** Information provided follows **
/-- After a POLL a gate order, a transfer in progress, a new one, and with none of them the next round,
here the lowest address; after a work exchange the next round at once (R50, R51). -/
theorem test_meets_line_goes_on :
    sends (.status 0 3 (.monitor 0 false)) (busyLine [⟨1, .toClose, false, false⟩] (some (loading [])) run)
        1 (.gateOrder .toClose) 2 = true ∧
      sends (.noAnswer 0) (busyLine [] (some (loading [])) run) 0 .work 2 = true ∧
      sends (.noAnswer 0) (busyLine [] none working) 0 .work 2 = true ∧
      sends (.noAnswer 0) (busyLine [] none run) 0 .poll 0 = true ∧
      sends (.ack 0 1) (online (lineWith 0 .work (some (loading [])))) 1 .poll 1 = true ∧
      Flying (busyLine [] none run) 0 2 .poll :=
  ⟨by decide +kernel, by decide +kernel, by decide +kernel, by decide +kernel, by decide +kernel,
    ⟨0, by decide +kernel⟩⟩

/-- The work that stands at the head of `working`, at the start of its fetch phase. -/
def fetchWork : HeadWork :=
  { phase := .fetch, fetch := [⟨⟨0, 0⟩, 2, false⟩], affected := [], ended := [] }

/-- `working` with the SIGN's copy slots and the head's work as given, and a RETIRING posting in slot 9. -/
def facing (d : List CopySlot) (w : HeadWork → HeadWork) : State :=
  { working with road := { (working.road.setDirOf ⟨0, 0⟩ d).setSlot 9
      ⟨1, 1, some { closure with state := .retiring }⟩ with
    work := working.road.work.map w } }

/-- What the head entry has for line 0: handle of a load or fetch, copy slot, overrule mark. -/
def takes (d : List CopySlot) (w : HeadWork → HeadWork) (o : Option (Option Handle × Nat × Bool)) : Bool :=
  match (facing d w).road.offer run.env 0 with
  | .take x => some (match x.kind with
      | .load im => some im.handle
      | .fetch h => some h
      | .clear => none, x.slot, x.overrule) == o
  | .wait | .changed _ => o == none

/-- A stale handle. -/
def stale (i : Fin 256) : CopySlot := .current ⟨i, 7⟩ 1

/-- An update ahead of a placement, an OVERRULED slot with the mark, the lowest EMPTY slot, a victim of
class 1 ahead of one of class 2, a clear, an AMENDED slot left alone, and a fetch (R78, R81, R82, R105). -/
theorem test_head_gives_each_item :
    takes [.empty, stale 20, .behind handle 1] id (some (some handle, 2, false)) = true ∧
      takes [stale 20, .overruled handle 1] id (some (some handle, 1, true)) = true ∧
      takes [stale 20, .empty, .empty] id (some (some handle, 1, false)) = true ∧
      takes [.current ⟨9, 1⟩ 1, stale 20, stale 21] id (some (some handle, 1, false)) = true ∧
      takes [.overruled ⟨9, 1⟩ 1, .amended ⟨21, 7⟩ 1] id (some (some handle, 0, true)) = true ∧
      takes [.current handle 1, .amended ⟨21, 7⟩ 1, .behind ⟨9, 1⟩ 1] id
        (some (none, 2, false)) = true ∧
      takes [.current handle 1, .amended ⟨21, 7⟩ 1] id none = true ∧
      takes [.empty, .empty, .amended handle 1] (fun _ => fetchWork)
        (some (some handle, 2, false)) = true := by
  decide +kernel

/-- The head law of that state, and head work that the event does not end. -/
theorem test_meets_head_progress :
    working.road.HeadLaw ∧ (busyLine [] none working).road.queue ≠ [] ∧
      (headStep working.env (busyLine [] none working).road).isNone = true ∧
      ((facing [.amended handle 1] fun _ => fetchWork).road.work.map (·.phase)) = some .fetch :=
  ⟨fun en q h => by
      cases h
      exact ⟨by decide, _, rfl, fun h => (by cases h),
        fun _ => ⟨_, List.mem_singleton.mpr rfl, by decide⟩⟩,
    by decide +kernel, by decide +kernel, by decide +kernel⟩

/-- The entries after an event. -/
def queueAfter (c : Instr) (s : State) : Option (List Entry) :=
  match exec c s with
  | .next t => some t.road.queue
  | _ => none

/-- The SIGN's transfer in flight, with the head entry's work left for the GATE too. -/
def failing (x : Transfer) (q : List Entry) : State :=
  { working with road := { working.road.setLine 0 (lineWith 0 .work (some x)) with
      queue := q
      work := some { phase := .reconcile, fetch := [], affected := [⟨0, 0⟩, ⟨0, 1⟩], ended := [] } } }

/-- A failed transfer's unit entry takes the tail, or goes into one that stands; a try left makes none
(R75, R87). -/
theorem test_failure_makes_a_unit_entry :
    queueAfter (.nak 0 1) (failing { loading [] with step := .commit, tries := 2 } [.posting handle]) =
        some [.posting handle, .unit ⟨0, 0⟩] ∧
      queueAfter (.noAnswer 0) (failing { loading [] with kind := .clear, step := .clear }
        [.posting handle, .unit ⟨0, 0⟩, .posting ⟨5, 1⟩]) =
        some [.posting handle, .unit ⟨0, 0⟩, .posting ⟨5, 1⟩] ∧
      queueAfter (.nak 0 1) (failing (loading []) [.posting handle]) = some [.posting handle] ∧
      (headStep run.env (failing (loading []) [.posting handle]).road).isNone = true ∧
      (failing (loading []) [.posting handle]).road.online ⟨0, 0⟩ = true := by decide +kernel

/-- The SIGN polled, its copy slots as given, behind a head entry that waits for its report. -/
def asking (d : List CopySlot) (orders : List GateOrder) : State :=
  let s := facing d id
  { s with
    road := (s.road.setLink ⟨0, 1⟩
      { kind := some .gate, state := .online, misses := 0, last := none }).setLine 0
        { lineWith 0 .poll none with orders := orders } }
** End of Information provided **
From the line that contains "an event. -/" down to the last line of the material above, copy every line word for word, both ends included.

/-- The entries after an event. -/
def queueAfter (c : Instr) (s : State) : Option (List Entry) :=
  match exec c s with
  | .next t => some t.road.queue
  | _ => none

/-- The SIGN's transfer in flight, with the head entry's work left for the GATE too. -/
def failing (x : Transfer) (q : List Entry) : State :=
  { working with road := { working.road.setLine 0 (lineWith 0 .work (some x)) with
      queue := q
      work := some { phase := .reconcile, fetch := [], affected := [⟨0, 0⟩, ⟨0, 1⟩], ended := [] } } }

/-- A failed transfer's unit entry takes the tail, or goes into one that stands; a try left makes none
(R75, R87). -/
theorem test_failure_makes_a_unit_entry :
    queueAfter (.nak 0 1) (failing { loading [] with step := .commit, tries := 2 } [.posting handle]) =
        some [.posting handle, .unit ⟨0, 0⟩] ∧
      queueAfter (.noAnswer 0) (failing { loading [] with kind := .clear, step := .clear }
        [.posting handle, .unit ⟨0, 0⟩, .posting ⟨5, 1⟩]) =
        some [.posting handle, .unit ⟨0, 0⟩, .posting ⟨5, 1⟩] ∧
      queueAfter (.nak 0 1) (failing (loading []) [.posting handle]) = some [.posting handle] ∧
      (headStep run.env (failing (loading []) [.posting handle]).road).isNone = true ∧
      (failing (loading []) [.posting handle]).road.online ⟨0, 0⟩ = true := by decide +kernel

/-- The SIGN polled, its copy slots as given, behind a head entry that waits for its report. -/
def asking (d : List CopySlot) (orders : List GateOrder) : State :=
  let s := facing d id
  { s with
    road := (s.road.setLink ⟨0, 1⟩
      { kind := some .gate, state := .online, misses := 0, last := none }).setLine 0
        { lineWith 0 .poll none with orders := orders } }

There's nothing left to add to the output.